An additional limitation for which there is no proposed solution is that there’s no way for the name-based attributes on Row to be automatically typed, so these continue to be typed as Any (e.g. row.x and row.y for the above example). With current language features, this could only be fixed by having an explicit class-based construct that allows one to compose an explicit Row with explicit fields up front, which would be verbose and not automatic.

#10635

Asyncio “greenlet” dependency no longer installs by default

SQLAlchemy 1.4 and 2.0 used a complex expression to determine if the greenlet dependency, needed by the asyncio extension, could be installed from pypi using a pre-built wheel instead of having to build from source. This because the source build of greenlet is not always trivial on some platforms.

Disadvantages to this approach included that SQLAlchemy needed to track exactly which versions of greenlet were published as wheels on pypi; the setup expression led to problems with some package management tools such as poetry; it was not possible to install SQLAlchemy without greenlet being installed, even though this is completely feasible if the asyncio extension is not used.

These problems are all solved by keeping greenlet entirely within the [asyncio] target. The only downside is that users of the asyncio extension need to be aware of this extra installation dependency.

#10197

ORM Relationship allows callable for back_populates

To help produce code that is more amenable to IDE-level linting and type checking, the relationship.back_populates parameter now accepts both direct references to a class-bound attribute as well as lambdas which do the same:

class A(Base):
    __tablename__ = "a"

    id: Mapped[int] = mapped_column(primary_key=True)

    # use a lambda: to link to B.a directly when it exists
    bs: Mapped[list[B]] = relationship(back_populates=lambda: B.a)


class B(Base):
    __tablename__ = "b"
    id: Mapped[int] = mapped_column(primary_key=True)
    a_id: Mapped[int] = mapped_column(ForeignKey("a.id"))

    # A.bs already exists, so can link directly
    a: Mapped[A] = relationship(back_populates=A.bs)

#10050

Potential breaking change to odbc_connect= handling for mssql+pyodbc

Fixed a mssql+pyodbc issue where valid plus signs in an already-unquoted odbc_connect= (raw DBAPI) connection string were replaced with spaces.

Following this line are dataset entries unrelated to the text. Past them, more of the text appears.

/-- A complete window whose error asks for a further tap sets it. -/
theorem calMeasurement_completes {c : CalRun} {w : List CalPart} {v dir : Int} {n : Nat} (hruns : s.dspRuns = true)
    (hcal : s.bays[b].afe.cal = some c) (hstep : c.step = 2 ∨ c.step = 5) (hseek : s.bays[b].seq.st ≠ .seeking)
    (hjump : s.bays[b].seq.st ≠ .layerJump) (hwait : s.bays[b].slotWaits c.beam = false)
    (hdone : windowDone (s.bn b Param.afeCalWindow) c.trimIx w = true)
    (hmore : search c.trimIx (c.cur.get c.trimIx) c.dir c.steps c.prev (windowError (s.bp b Param.afeGainTarget) c.trimIx w)
      = .more v dir n) :
    Completes (.calMeasurement b w) s (fun t => t.bays[b].afe.cal
      = some { c with cur := c.cur.put c.trimIx v, dir := dir, steps := n,
                      prev := some (windowError (s.bp b Param.afeGainTarget) c.trimIx w) }) := by
  have htaken : ¬(¬(c.step = 2 ∨ c.step = 5) ∨ s.bays[b].seq.st = .seeking ∨ s.bays[b].seq.st = .layerJump
      ∨ s.bays[b].slotWaits c.beam = true ∨ windowDone (s.bn b Param.afeCalWindow) c.trimIx w = false) := by
    simp only [hstep, hseek, hjump, hwait, hdone]
    decide
  change ∃ t, execCalMeasurement b w s = .next t ∧ _
  unfold execCalMeasurement
  dsimp only
  rw [hruns, hcal]
  dsimp only
  rw [if_neg (by decide), if_neg htaken, measured_of_more hmore]
  exact ⟨_, rfl, by simp⟩

/-- Settles O21: each step of a slot does what its rule says. -/
theorem calibrationCompletes : Obligations.CalibrationCompletes := by
  unfold Obligations.CalibrationCompletes
  exact ⟨fun _ _ hst hw hcal hsub hfree hdue => calSlotOpen_completes hst hw hcal hsub hfree hdue,
    fun _ _ _ hcal hstep => reliefSettled_completes hcal hstep,
    fun _ _ _ _ hcal hbeam hstep hwait => laneSelectSwitch_completes hcal hbeam hstep hwait,
    fun _ _ _ _ _ _ _ hruns hcal hstep hseek hjump hwait hdone hmore =>
      calMeasurement_completes hruns hcal hstep hseek hjump hwait hdone hmore⟩

end Sys2Proof.Proofs
end

section
/-! PROOFS. The commands of the receivers (R72, R75 to R79) complete: the proof of the statement about them. -/

namespace Sys2Proof.Proofs

open Sys2Proof Sys2Proof.Machine Sys2Proof.Safety Sys2Proof.Laws

/-! ### A receiver marked faulty (R75) -/

/-- Receiver `r` of bay `b` is marked faulty. -/
def recvFaulty (s : State) (b : BayNo) (r : RecvNo) : Bool := s.bays[b].afe.recvs[r].faulty

section
variable (s : State) (b : BayNo) (r : RecvNo)

theorem afe_of_hide {s t : State} {b : BayNo} (h : hide (allBut (.afe b)) t = hide (allBut (.afe b)) s) :
    t.bays[b].afe = s.bays[b].afe := ((unchanged_of_hide h).afe b).resolve_left (by simp)

theorem recvFaulty_of_hide {s t : State} {b : BayNo} {r : RecvNo} (h : hide (allBut (.afe b)) t = hide (allBut (.afe b)) s) :
    recvFaulty t b r = recvFaulty s b r := by
  rw [recvFaulty, afe_of_hide h, recvFaulty]

/-- A change of the bay that leaves the receiver's mark. -/
theorem onBay_recvFaulty {f : Bay → Bay} (hf : ∀ x, (f x).afe.recvs[r].faulty = x.afe.recvs[r].faulty := by exact fun _ => rfl) :
    recvFaulty (s.onBay b f) b r = recvFaulty s b r := by
  rw [recvFaulty, show (s.onBay b f).bays[b] = f s.bays[b] from onBay_same s b f]
  exact hf _

theorem onRecv_recv (f : Receiver → Receiver) : (s.onRecv b r f).bays[b].afe.recvs[r] = f s.bays[b].afe.recvs[r] := by
  simp [State.onRecv]

@[simp] theorem raiseAt_recvFaulty (e : Ev) (sev : Severity) (fs : List PField) :
    recvFaulty (s.raiseAt e sev fs) b r = recvFaulty s b r := by
  simp [recvFaulty]

@[simp] theorem setTrims_faulty (a : Afe) (q : RecvNo) (n : Beam) (x : Trim) :
    (a.setTrims q n x).recvs[r].faulty = a.recvs[r].faulty := by
  unfold Afe.setTrims
  split
  · rfl
  · by_cases hq : q.val = r.val <;> simp [hq]

@[simp] theorem selectLane_recvFaulty (l : Beam) (relief erase : Bool) :
    recvFaulty (s.selectLane b l relief erase) b r = recvFaulty s b r := by
  unfold State.selectLane
  exact (recvFaulty_of_hide (hide_onLane (by simp))).trans (onBay_recvFaulty s b r)

/-- A calibration that is abandoned gives back trims, and leaves every mark. -/
@[simp] theorem abortCal_recvFaulty : recvFaulty (s.abortCal b) b r = recvFaulty s b r := by
  unfold State.abortCal
  extract_lets a
  split
  · rfl
  · extract_lets running s1 s2
    have h1 : recvFaulty s1 b r = recvFaulty s b r := by
      refine onBay_recvFaulty s b r fun x => ?_
      cases running
      · rfl
      · exact setTrims_faulty r x.afe _ _ _
    have h2 : recvFaulty s2 b r = recvFaulty s b r := by
      dsimp only [s2]
      split
      · rw [selectLane_recvFaulty, h1]
      · exact h1
    split
    · rw [raiseBay_eq, raiseAt_recvFaulty, h2]
    · exact h2

@[simp] theorem setBaySt_recvFaulty (new : BaySt) (row : Nat) : recvFaulty (s.setBaySt b new row) b r = recvFaulty s b r := by
  unfold State.setBaySt
  extract_lets old s0 s1 s2
  have h0 : recvFaulty s0 b r = recvFaulty s b r := by
    dsimp only [s0]
    split
    · rfl
    · exact abortCal_recvFaulty s b r
  have h1 : recvFaulty s1 b r = recvFaulty s b r :=
    (raiseAt_recvFaulty ..).trans ((onBay_recvFaulty s0 b r).trans h0)
  have h2 : recvFaulty s2 b r = recvFaulty s b r := by
    dsimp only [s2]
    split
    · exact h1
    · exact h1
  split
  · rfl
  · split
    · rw [recvFaulty_of_hide (hide_send (by simp) (by simp)), h2]
    · exact h2

theorem parkFocus_recvFaulty : recvFaulty (s.parkFocus b) b r = recvFaulty s b r := recvFaulty_of_hide (hide_parkFocus (by simp))

@[simp] theorem faultBay_recvFaulty (cause : FaultCause) : recvFaulty (s.faultBay b cause) b r = recvFaulty s b r := by
  have hcut : recvFaulty (((s.cutGate b .bayFault).freeRun b).dropScan b) b r = recvFaulty s b r :=
    recvFaulty_of_hide (by simp [hide_dropScan, hide_freeRun, hide_cutGate])
  unfold State.faultBay
  extract_lets s1 s2
  have h1 : recvFaulty s1 b r = recvFaulty s b r := by
    dsimp only [s1]
    rw [parkFocus_recvFaulty, abortCal_recvFaulty, hcut]
  have h2 : recvFaulty s2 b r = recvFaulty s b r := (onBay_recvFaulty s1 b r).trans h1
  split
  · rfl
  · rw [raiseBay_eq, raiseAt_recvFaulty, setBaySt_recvFaulty, h2]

Previously, the pyodbc connector would always pass the odbc_connect value to unquote_plus(), even if it was not required. So, if the (unquoted) odbc_connect value contained PWD=pass+word that would get changed to PWD=pass word, and the login would fail. One workaround was to quote just the plus sign — PWD=pass%2Bword — which would then get unquoted to PWD=pass+word.

Implementations using the above workaround with URL.create() to specify a plus sign in the PWD= argument of an odbc_connect string will have to remove the workaround and just pass the PWD= value as it would appear in a valid ODBC connection string (i.e., the same as would be required if using the connection string directly with pyodbc.connect()).